What is needed:
In the listing below, the lines starting with the line with "the stream issues" and going on through the line with "let again (s" are to be reproduced exactly, and only those.

Record excerpts:
-- ==== Sys2Proof/Machine/MemScalar.lean ====
section
/-! DEFINITION. Scalar loads and stores (spec 09 R196 to R198; 21 R453). -/

namespace Sys2Proof.Machine

/-- MISALIGN of a scalar access (R124, R392, R415). -/
def misalign (off size : Nat) (h : H) (data : G) (st signed : Bool) : Res :=
  .trap 0x80 (dw off)
    (dw (size + h.toNat * 2 ^ 8 + (if st then 2 ^ 16 else 0) + data.toNat * 2 ^ 17 + (if signed then 2 ^ 24 else 0)))

/-- The address that natural alignment is judged on (R197). -/
def Handle.alignBase (h : Handle) (off : Nat) : Nat := if h.kind = kGen then h.woff + off else h.base + off

/-- Rank of the access of a load (A) and of a store (W) in its tick: after the vector port, before every party outside the core
(R102). -/
def scalarRank (code : Nat) : Nat := if code = 4 then 18 else 19

/-- A scalar access of `n` bytes at own-scratchpad offset `o`. At the issue it is planned for the next tick, and the stream issues
nothing until it is granted (R110, R198). In its tick it meets the banks, in the regime of its issue (R111): refused in the timed one, an
error (R422), so that a load never reads a bank which a CE write takes in that tick (log 36); refused in the free one, it retries; else
`f` is its effect. -/
def State.scalarBank (s : State) (code o n : Nat) (f : State → Res) : Res :=
  let c := s.at.1
  let again (s : State) (id : Nat) (timed : Bool) : Res :=
    .hold (s.plan (s.now + 1) (scalarRank code) (.scalarAccess c s.at.2)) (.bank (s.now + 1) o id timed)
  match s.me.hold with
  | some (.bank _ _ id timed) =>
    match s.ceClash c code timed (banksOf o n) with
    | some (b, holder) =>
      if timed then .late uStream 0xC2 (dw b) (bankInfo holder code) (some (mkPpa s.pkg (spadOf c + o)))
      else again (s.modCore c (·.count 70)) id timed
    | none => f (s.modCore c (·.useBanks s.now s.now code (banksOf o n)))
  | _ => again s.fresh.2 s.serial (s.timedAt c)

/-- The value that a load delivers. -/
def loadValue (signed : Bool) (bs : List Byte) : DWord :=
  if signed then BitVec.ofInt 64 (Sys2Proof.Machine.sext (leNat bs) (8 * bs.length)) else dw (leNat bs)

/-- The sampled load at own-scratchpad offset `o` (R197, R198). -/
def State.loadAt (s : State) (gd : G) (o size : Nat) (signed : Bool) : Res :=
  let l := spadOf s.at.1 + o
  s.scalarBank 4 o size fun s =>
    match s.uncorr l size with
    | some g => .contain 1 1 uStream (some (mkPpa s.pkg g))
    | none => .seq ((s.touch (s.myWho uStream) l size).setG gd (loadValue signed (s.load l size)))

/-- A load of `size` bytes at handle offset `off` (R196, R197). -/
def State.scalarLoad (s : State) (t : Tok) (gd : G) (h : H) (gb : G) (off : State → Nat) (size : Nat) (signed : Bool) : Out :=
  s.issue { t := t, streams := [.a], reads := [keyH h, keyG gb], writes := [keyG gd], lat := 6 } fun s =>
    let hd := s.myCore.hreg h
    match s.me.retrying with
    | some o => s.loadAt gd o size signed
    | none =>
      let o := off s
      match firstOf [s.chkLoad s.at.1 h o size,
        if hd.alignBase o % size = 0 then none else some (misalign o size h gd false signed)] with
      | some r => r
      | none =>
        if hd.kind = kGen then .seq (s.setG gd (loadValue signed (s.readH s.at.1 hd o size)))
        else s.loadAt gd (hd.local o - spadOf s.at.1) size signed

/-- The store at own-scratchpad offset `o` (R197, R198). -/
def State.storeAt (s : State) (g : G) (o size : Nat) : Res :=
  s.scalarBank 5 o size fun s =>
    .seq (s.store { core := some s.at.1, stream := some s.at.2, unit := uStream } (spadOf s.at.1 + o)
      (leBytes size (s.gr g).toNat))

/-- A store of `size` bytes at handle offset `off`; through a window it never changes a value (R139, R196, R453). -/
def State.scalarStore (s : State) (t : Tok) (g : G) (h : H) (gb : G) (off : State → Nat) (size : Nat) : Out :=
  s.issue { t := t, streams := [.w], reads := [keyH h, keyG gb, keyG g], lat := 2 } fun s =>
    let hd := s.myCore.hreg h
    match s.me.retrying with
    | some o => s.storeAt g o size
    | none =>
      let o := off s
      match firstOf [s.chkStore s.at.1 h o size,
        if hd.alignBase o % size = 0 then none else some (misalign o size h g true false)] with
      | some r => r
      | none =>
        if hd.kind = kGen then
          if s.strap s.at.1 hd then strapTrap h o else .seq (s.modMyCore (·.count 75))
        else s.storeAt g (hd.local o - spadOf s.at.1) size

/-- Offset of the F6 forms: off12 times the size. -/
def offImm (off : BitVec 12) (size : Nat) (_ : State) : Nat := off.toNat * size
/-- Offset of `ldbs`, `ldhs`, `ldws`: the 5-bit immediate times the size (R166). -/
def offShort (off : BitVec 5) (size : Nat) (_ : State) : Nat := off.toNat * size
/-- Offset of the forms ending in x: G[gb], unscaled. -/
def offReg (gb : G) (s : State) : Nat := (s.gr gb).toNat

def execLdb (t : Tok) (g : G) (h : H) (off : BitVec 12) (s : State) : Out := s.scalarLoad t g h 0 (offImm off 1) 1 false
def execLdh (t : Tok) (g : G) (h : H) (off : BitVec 12) (s : State) : Out := s.scalarLoad t g h 0 (offImm off 2) 2 false
def execLdw (t : Tok) (g : G) (h : H) (off : BitVec 12) (s : State) : Out := s.scalarLoad t g h 0 (offImm off 4) 4 false
def execLdd (t : Tok) (g : G) (h : H) (off : BitVec 12) (s : State) : Out := s.scalarLoad t g h 0 (offImm off 8) 8 false
def execStb (t : Tok) (g : G) (h : H) (off : BitVec 12) (s : State) : Out := s.scalarStore t g h 0 (offImm off 1) 1
def execSth (t : Tok) (g : G) (h : H) (off : BitVec 12) (s : State) : Out := s.scalarStore t g h 0 (offImm off 2) 2
def execStw (t : Tok) (g : G) (h : H) (off : BitVec 12) (s : State) : Out := s.scalarStore t g h 0 (offImm off 4) 4
def execStd (t : Tok) (g : G) (h : H) (off : BitVec 12) (s : State) : Out := s.scalarStore t g h 0 (offImm off 8) 8
def execLdbs (t : Tok) (gd : G) (h : H) (off : BitVec 5) (s : State) : Out := s.scalarLoad t gd h 0 (offShort off 1) 1 true
def execLdhs (t : Tok) (gd : G) (h : H) (off : BitVec 5) (s : State) : Out := s.scalarLoad t gd h 0 (offShort off 2) 2 true
def execLdws (t : Tok) (gd : G) (h : H) (off : BitVec 5) (s : State) : Out := s.scalarLoad t gd h 0 (offShort off 4) 4 true
def execLdbx (t : Tok) (gd : G) (h : H) (gb : G) (s : State) : Out := s.scalarLoad t gd h gb (offReg gb) 1 false
def execLdhx (t : Tok) (gd : G) (h : H) (gb : G) (s : State) : Out := s.scalarLoad t gd h gb (offReg gb) 2 false
def execLdwx (t : Tok) (gd : G) (h : H) (gb : G) (s : State) : Out := s.scalarLoad t gd h gb (offReg gb) 4 false
def execLddx (t : Tok) (gd : G) (h : H) (gb : G) (s : State) : Out := s.scalarLoad t gd h gb (offReg gb) 8 false
def execLdbsx (t : Tok) (gd : G) (h : H) (gb : G) (s : State) : Out := s.scalarLoad t gd h gb (offReg gb) 1 true
def execLdhsx (t : Tok) (gd : G) (h : H) (gb : G) (s : State) : Out := s.scalarLoad t gd h gb (offReg gb) 2 true
def execLdwsx (t : Tok) (gd : G) (h : H) (gb : G) (s : State) : Out := s.scalarLoad t gd h gb (offReg gb) 4 true
def execStbx (t : Tok) (gd : G) (h : H) (gb : G) (s : State) : Out := s.scalarStore t gd h gb (offReg gb) 1
def execSthx (t : Tok) (gd : G) (h : H) (gb : G) (s : State) : Out := s.scalarStore t gd h gb (offReg gb) 2
def execStwx (t : Tok) (gd : G) (h : H) (gb : G) (s : State) : Out := s.scalarStore t gd h gb (offReg gb) 4
def execStdx (t : Tok) (gd : G) (h : H) (gb : G) (s : State) : Out := s.scalarStore t gd h gb (offReg gb) 8

end Sys2Proof.Machine
end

Exercise answer:
/-- A scalar access of `n` bytes at own-scratchpad offset `o`. At the issue it is planned for the next tick, and the stream issues
nothing until it is granted (R110, R198). In its tick it meets the banks, in the regime of its issue (R111): refused in the timed one, an
error (R422), so that a load never reads a bank which a CE write takes in that tick (log 36); refused in the free one, it retries; else
`f` is its effect. -/
def State.scalarBank (s : State) (code o n : Nat) (f : State → Res) : Res :=
  let c := s.at.1
  let again (s : State) (id : Nat) (timed : Bool) : Res :=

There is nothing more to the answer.